The fatigue lobby would be delighted if one day a clear biological cause is shown for the illness – presumably then it becomes like MS or any other ‘proper’ illness?

And the anti- psychiatrists would be delighted if absolutely no biological change could be found in the brains of depressed people. They have been similarly delighted by the findings that antidepressants are not as effective as people used to think. Their response is not at all to suggest finding a more effective antidepressant, but rather to debunk the whole concept of Depression.

If you need to ask how can simple chemicals substances change the way people think and behave, then you have (wisely) not visited Nottingham city centre at 11pm. If you doubt that faults can occur in complicated electronic control systems, and that such faults are impossible to diagnose and treat, try using a 10 year old Beko washing machine. It has a mind of its own.

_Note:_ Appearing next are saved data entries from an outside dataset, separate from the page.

/-- A reply with `x` to report carries its status, and its value if it is a READ. -/
theorem reportedBy_replyFrame (free : BitVec 50) (x : Txn) :
    x.ReportedBy (bitsOfNat (replyFrame free (some x)).toNat 50) := by
  have hvalue : valueOfBits (bitsOfNat (replyFrame free (some x)).toNat 50) = (replyFrame free (some x)).toNat := by
    rw [valueOfBits_bitsOfNat, Nat.mod_eq_of_lt (BitVec.isLt _)]
  have hstatus := x.status.isLt
  constructor
  · rw [hvalue, frameStatus_eq, replyFrame, toNat_append_eq_add]
    omega
  · intro hread
    have hdata := x.value.isLt
    rw [hvalue, frameData_eq, replyFrame, hread]
    dsimp only
    rw [toNat_append_eq_add, toNat_append_eq_add]
    omega

theorem Txn.ReportedBy.of_performed {x : Txn} {r : BitSeq} {b : Bool} (h : { x with performed := b }.ReportedBy r) :
    x.ReportedBy r :=
  ⟨h.status, h.data⟩

theorem Target.pairing_of_awaitedRead {t : Target} {e : Nat} {x : Txn} (hboot : t.boot = .ready)
    (h : t.awaitedRead e = some x) : t.pairing e = some { x with performed := true } := by
  simp only [Target.pairing, hboot, h]

/-- A shift as long as the register returns it whole. -/
theorem State.samples_whole {s : State} {bits : BitSeq} (h : s.tap = .known .shiftDR) (h0 : s.target.shifted = 0)
    (hb : bits.length = s.target.shiftReg.length) :
    State.samples (shiftEdges bits) (s.beginShift bits.length) = s.target.shiftReg := by
  have hbegin : s.beginShift bits.length = s := by
    rw [State.beginShift, Target.beginShift_of_length hb]
  rw [hbegin]
  refine List.ext_getElem? fun i => ?_
  rcases lt_or_ge i s.target.shiftReg.length with hi | hi
  · exact State.samples_captured h h0 (by omega) hi
  · rw [List.getElem?_eq_none hi, List.getElem?_eq_none]
    rw [State.samples_length, shiftEdges_length, hb]
    exact hi

/-- What a 50-bit scan of the APB data register returns: the reply that the target pairs at the fourth edge. -/
theorem exec_writeData_reply {s t : State} {bits : BitSeq} (h : s.tap.resetOrIdle = true)
    (hir : s.target.ir = Config.opcApbAccess) (hlen : bits.length = 50) (ht : exec (.writeData bits) s = .next t) :
    ∃ (u : Target) (free : BitVec 50), s.target.SameRegisters u ∧
      t.result = .bits (bitsOfNat (replyFrame free (u.pairing (s.edges + 4))).toNat 50) := by
  have hb : bits ≠ [] := by rintro rfl; cases hlen
  cases (exec_writeData_of_legal hb h).symm.trans ht
  obtain ⟨u, hsame, hu⟩ := State.driveEdges_gotoShiftDr_target false h
  obtain ⟨-, -, -, -, -, -, hshifted, -⟩ := u.captureDr_frame (s.edges + 4)
  have hreg := Target.captureDr_shiftReg_access (hsame.ir.trans hir) (s.edges + 4)
  rw [← hu] at hshifted hreg
  refine ⟨{ u with shifted := 0, tdo := Config.tdo u.history (s.edges + 4) }, Config.freeReply u.history,
    hsame.trans ⟨rfl, rfl, rfl, rfl, rfl, rfl, rfl, rfl, rfl, rfl⟩, congrArg Result.bits ?_⟩
  refine (State.samples_whole (State.driveEdges_gotoShiftDr_tap false h) hshifted ?_).trans hreg
  rw [hreg, bitsOfNat_length, hlen]

/-- The READ waited for is the one reported (R73). -/
theorem awaitedRead_reportedBy {t : Target} {e : Nat} {x : Txn} (free : BitVec 50) (hboot : t.boot = .ready)
    (h : t.awaitedRead e = some x) : x.ReportedBy (bitsOfNat (replyFrame free (t.pairing e)).toNat 50) := by
  rw [Target.pairing_of_awaitedRead hboot h]
  exact (reportedBy_replyFrame free _).of_performed

/-- Settles O46: what the pairing can be, with every transaction numbered by an earlier scan. -/
theorem replyPairing : Obligations.ReplyPairing := by
  intro s t bits hnum h hir hboot hlen ht
  obtain ⟨u, free, hsame, hresult⟩ := exec_writeData_reply h hir hlen ht
  have hboot' : u.boot = .ready := hsame.boot.trans hboot
  have hawaited := hsame.awaitedRead (s.edges + 4)
  refine ⟨_, hresult, bitsOfNat_length _ _, fun x hx => awaitedRead_reportedBy free hboot' (hawaited.trans hx), ?_⟩
  cases hp : u.pairing (s.edges + 4) with
  | some x =>
    obtain ⟨-, ⟨y, hy, rfl⟩ | ⟨-, hmem, hdone⟩⟩ := Target.pairing_eq_some hp
    · have hy' := hawaited.symm.trans hy
      have hmem := List.mem_of_getLast? (Target.awaitedRead_eq_some hy').2.1
      exact .inl ⟨y, hmem, Nat.lt_succ_of_le (hnum.scan y hmem), .inr hy', (reportedBy_replyFrame free _).of_performed⟩
    · rw [hsame.txns] at hmem
      exact .inl ⟨x, hmem, Nat.lt_succ_of_le (hnum.scan x hmem), .inl hdone, reportedBy_replyFrame free x⟩
  | none =>
    obtain ⟨-, hstray | hnone⟩ := Target.pairing_eq_none hp hboot'
    · rw [Target.strayMayBeLatest_iff, hsame.stray, hsame.txns] at hstray
      exact .inr (.inr hstray)
    · rw [hsame.txns] at hnone
      exact .inr (.inl hnone)

/-- A READ that is awaited, the last transaction, and has been waited for long enough. -/
theorem Target.awaitedRead_of_last {t : Target} {old : List Txn} {x : Txn} {e : Nat} (hawaited : t.awaited = true)
    (htxns : t.txns = old ++ [x]) (he : x.issuedAt + 5 + Config.apbLatency ≤ e) : t.awaitedRead e = some x := by
  rw [Target.awaitedRead, hawaited, htxns, List.getLast?_concat]
  exact if_pos he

It seems the learning point is never to try and assign a problem to mind / or body, and always to recognise that the two are one. If that makes us just a brilliant machine or merely thirty nine dollars worth of chemicals dressed in a suit of similar value, so what?

Well, for one thing, less stigma, and less guilt. If we have defective mood control systems, whatever the basis, then this is a health problem and not shameful.

I was taught by Irish Nuns that ‘man thou art dust and to dust you will return’. (Its the kind of thing Rugby Forwards say to each other before a game). The dust cost less than thirty nine dollars in those days.

And if God is really acting as DJ, is he playing enough soul?